# Bennie enjoying a grass nibble



## Janalee (Jul 25, 2012)

I found this cute little pet grass container and thought Bennie might like it. (They didn't have any with bird pictures  ) Anyway, he seems to like to nibble at the strands of grass. They will keep growing if i keep it watered and I have more seeds.


----------



## Odysseus (Jan 27, 2014)

Your tiel looks cute! Is that wheat grass?
Some pet stores sell wheat grass for animals like cats and birds. I believe they are very nutritious for your birds.

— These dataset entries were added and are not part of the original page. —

/-- A channel put in a ring behind the one that became running last: the ring goes round in the order of becoming running (R238). -/
def ringIns (e : RingEnt) (ring : List RingEnt) : List RingEnt :=
  let top := ring.foldl (fun m x => max m x.since) 0
  match ring.findIdx? (fun x => x.since == top) with
  | some k => ring.take (k + 1) ++ e :: ring.drop (k + 1)
  | none => [e]

/-- A channel leaves its vat's ring (R238). -/
def State.ringDrop (s : State) (t : Team) (ch : Nat) : State :=
  s.modVat (vatOf t.core) (fun v => { v with ring := v.ring.filter (fun x => !(x.is t.id ch)) })

/-- A channel joins its vat's ring, with its team's weight (R238). -/
def State.ringAdd (s : State) (t : Team) (ch : Nat) : State :=
  let w := ((s.launch? t.id).map (·.weight)).getD 1
  (s.ringDrop t ch).tick.modVat (vatOf t.core) (fun v => { v with ring := ringIns ⟨t.id, ch, w, s.fresh⟩ v.ring })

/-- A channel becomes idle: its chain has ended (R229). -/
def State.chanIdle (s : State) (t : Team) (ch : Nat) : State :=
  (s.modChan t.id ch (fun c => { c with st := 0, act := none, cancel := false, waiting := false })).ringDrop t ch

/-- A channel becomes stopped, with a reason (R229, R237). -/
def State.chanStop (s : State) (t : Team) (ch reason : Nat) (unsaid : Bool := false) : State :=
  let s := s.fixShapes t (t.chan ch) unsaid
  let s := s.freeEntries (((t.chan ch).act.map (·.entries)).getD [])
  (s.modChan t.id ch (fun c => { c with st := 2, act := none, cancel := false, waiting := false, reason := reason })).ringDrop t ch

/-! ## Records and shapes -/

/-- A field of a block of bytes, little-endian (R1). -/
def field (bs : List Byte) (off n : Nat) : Nat := leNat ((bs.drop off).take n)

/-- A field read as a signed number. -/
def sfield (bs : List Byte) (off n : Nat) : Int := (BitVec.ofNat (8 * n) (field bs off n)).toInt

/-- Whether some bytes are all zero. -/
def allZero (bs : List Byte) (off n : Nat) : Bool := ((bs.drop off).take n).all (· == 0)

/-- A shape record (R233), none when it breaks its format. -/
def shapeOf (bs : List Byte) : Option Shape :=
  let rank := field bs 0 1
  let elog := field bs 1 1
  let dim (d : Nat) : Nat × Int := (field bs (8 + 16 * d) 4, sfield bs (16 + 16 * d) 8)
  if rank = 0 || decide (8 < rank) || decide (4 < elog) || !allZero bs 2 6 || !allZero bs 136 56 then none
  else if !(List.range 8).all (fun d => allZero bs (12 + 16 * d) 4) then none
  else if !(List.range 8).all (fun d => if d < rank then (dim d).1 != 0 else allZero bs (8 + 16 * d) 16) then none
  else some { elog := elog, dims := (List.range rank).map dim }

/-- The number of elements of a shape. -/
def Shape.total (x : Shape) : Nat := x.dims.foldl (fun n d => n * d.1) 1

/-- The malformations of a record that do not depend on its shapes (R230, R231, R234). -/
def recBad (bs : List Byte) (gang : Bool) : Bool :=
  let ctl := field bs 56 8
  let ctype := fld ctl 1 2
  let tg := field bs 48 8
  field bs 0 8 % 64 != 0 || field bs 24 8 % 64 != 0 || field bs 32 8 % 64 != 0 || field bs 44 4 != 0 ||
    fld ctl 16 16 != 0 || fld ctl 5 7 != 0 || ctype == 3 || decide (field bs 40 4 < fld ctl 32 32) ||
    (ctype == 0 && tg != 0) ||
    (ctype == 1 && (tg % 16 != 0 || tg / 2 ^ 23 != 0 || (fld tg 20 2 != 0 && fld tg 22 1 == 0) ||
      (fld tg 22 1 == 1 && !gang))) ||
    (ctype == 2 && tg % 16 != 0)

/-- The malformations that depend on the shapes (R234). -/
def shapesBad (count done : Nat) (a b : Option Shape) : Bool :=
  let elog := match a, b with
    | some x, _ => x.elog
    | none, some y => y.elog
    | none, none => 0
  let esize := 2 ^ elog
  let off (x : Option Shape) : Bool := match x with
    | some y => y.elog != elog || y.total * esize != count
    | none => false
  off a || off b || count % esize != 0 || done % esize != 0

/-! ## The record cache (R239) -/

/-- A shape from the record cache of a vat: it becomes the most recently used. -/
def State.shapeHit (s : State) (vat space va : Nat) : Option (State × Shape) :=
  ((s.vat vat).shapes.find? (fun e => e.space == space && e.va == va)).map (fun e =>
    (s.modVat vat (fun v => { v with shapes := e :: v.shapes.filter (fun y => !decide (y = e)) }), e.shape))

/-- The shape a record names: none when it names none; an error is a fault (reason 4 without a write) or a malformed
shape. -/
inductive ShapeRes where
  | ok (s : State) (x : Option Shape)
  | fault
  | bad (s : State)

/-- A shape record read from the cache, or through translation on a miss (R239). -/
def State.readShape (s : State) (by_ : Issuer) (t : Team) (va : Nat) : ShapeRes :=
  if va = 0 then .ok s none
  else
    match s.shapeHit (vatOf t.core) t.space (va56 va) with
    | some r => .ok r.1 (some r.2)
    | none =>
      match s.readVA by_ t.core t.space (va56 va) 192 with
      | .error _ => .fault
      | .ok r =>
        match shapeOf r.2 with
        | none => .bad r.1
        | some x =>
          .ok (r.1.modVat (vatOf t.core) (fun v =>
            { v with shapes := (⟨t.space, va56 va, x⟩ :: v.shapes).take Config.shapeCache })) (some x)

/-! ## Range scoreboard entries (R235) -/

/-- The spans, by window, of the places that some elements of a side touch. -/
def spans (l : List (ScrAt × Nat)) : List (TeamId × Nat × Nat) :=
  l.foldl (fun acc x =>
    let hi := x.1.off + x.2 - 1
    if acc.any (fun y => decide (y.1 = x.1.team)) then
      acc.map (fun y => if y.1 = x.1.team then (y.1, min y.2.1 x.1.off, max y.2.2 hi) else y)
    else acc ++ [(x.1.team, x.1.off, hi)]) []

/-- The entries a side needs, as core and range: a span over both halves of a paired window takes one on each core; an
unpinned window takes none. -/
def State.spanEntries (s : State) (l : List (TeamId × Nat × Nat)) : List (Nat × TeamId × Nat × Nat) :=
  l.flatMap (fun y =>
    match s.team? y.1 with
    | none => []
    | some t =>
      if !t.pinned then []
      else
        let half := t.wsize / 2
        if t.paired && decide (y.2.1 < half) && decide (half ≤ y.2.2) then
          [(t.core, y.1, y.2.1, half - 1), (t.core + 1, y.1, half, y.2.2)]
        else [(t.coreAt y.2.1, y.1, y.2.1, y.2.2)])

/-- The places in windows that the elements of a side touch, those that would trap left out. -/
def State.sidePlaces (s : State) (t : TeamId) (addr : Nat → Nat) (esize lo n : Nat) : List (ScrAt × Nat) :=
  (rangeFrom lo n).filterMap (fun k =>
    match s.scrAt t (addr k) esize with
    | .ok a => some (a, esize)
    | .error _ => none)

/-- Makes range scoreboard entries, all or none: none of them when a scoreboard has no room (R152). -/
def State.addEntries (s : State) (owner : RangeOwner) : List (Nat × TeamId × Nat × Nat) → Option (State × List Nat)
  | [] => some (s, [])
  | e :: es =>
    if Config.rangeScore ≤ (s.core e.1).ranges.length then none
    else
      let id := s.fresh
      let r : RangeEnt := { id := id, team := e.2.1, owner := owner, lo := e.2.2.1, hi := e.2.2.2 }
      let s1 := s.tick.modCore e.1 (fun c => { c with ranges := c.ranges ++ [r] })
      (s1.addEntries owner es).map (fun x => (x.1, id :: x.2))

/-! ## Starting a record (R232) -/

/-- Who last issued `COPYGO` on a channel. -/
def Chan.issuer (c : Chan) (t : Team) : Issuer :=
  c.by_.getD { team := t.id, grp := 0, mask := 0, slot := 3, word := 0, pc := 0 }

/-- A channel's record stops short: its control word is written, and the channel becomes stopped; a record that cannot
be written gives reason 4 (R237). -/
def State.stopRecord (s : State) (t : Team) (ch ctl done reason : Nat) : State :=
  match s.writeVA t.core t.space (va56 ((t.chan ch).recAddr + 56)) (leBytes 8 (stopCtl ctl done reason)) with
  | .ok s' => s'.chanStop t ch reason
  | .error _ => s.chanStop t ch 4 true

http://www.parrotparrot.com/articles/parrotdiet/wheatgrass-health-food-for-pet-birds/

http://www.birdtricks.com/blog/wheat-grass-for-parrots/


----------



## Vickitiel (Oct 10, 2012)

So cute!!


----------



## Francesca (Apr 30, 2015)

Bennie is really cute! What a nice little giftie for him and yummy too!


----------



## nassrah (Feb 27, 2012)

Thats really cute! X x


----------



## Janalee (Jul 25, 2012)

*grass nibble*

The label said it was rye grass. I have trouble getting Bennie to eat veggies, so I was glad to see him nibble at this. I also just found out he likes kale! He will also nibble broccoli buds and peas.


----------



## han93 (Aug 1, 2014)

Bennie looks like he's enjoying it


----------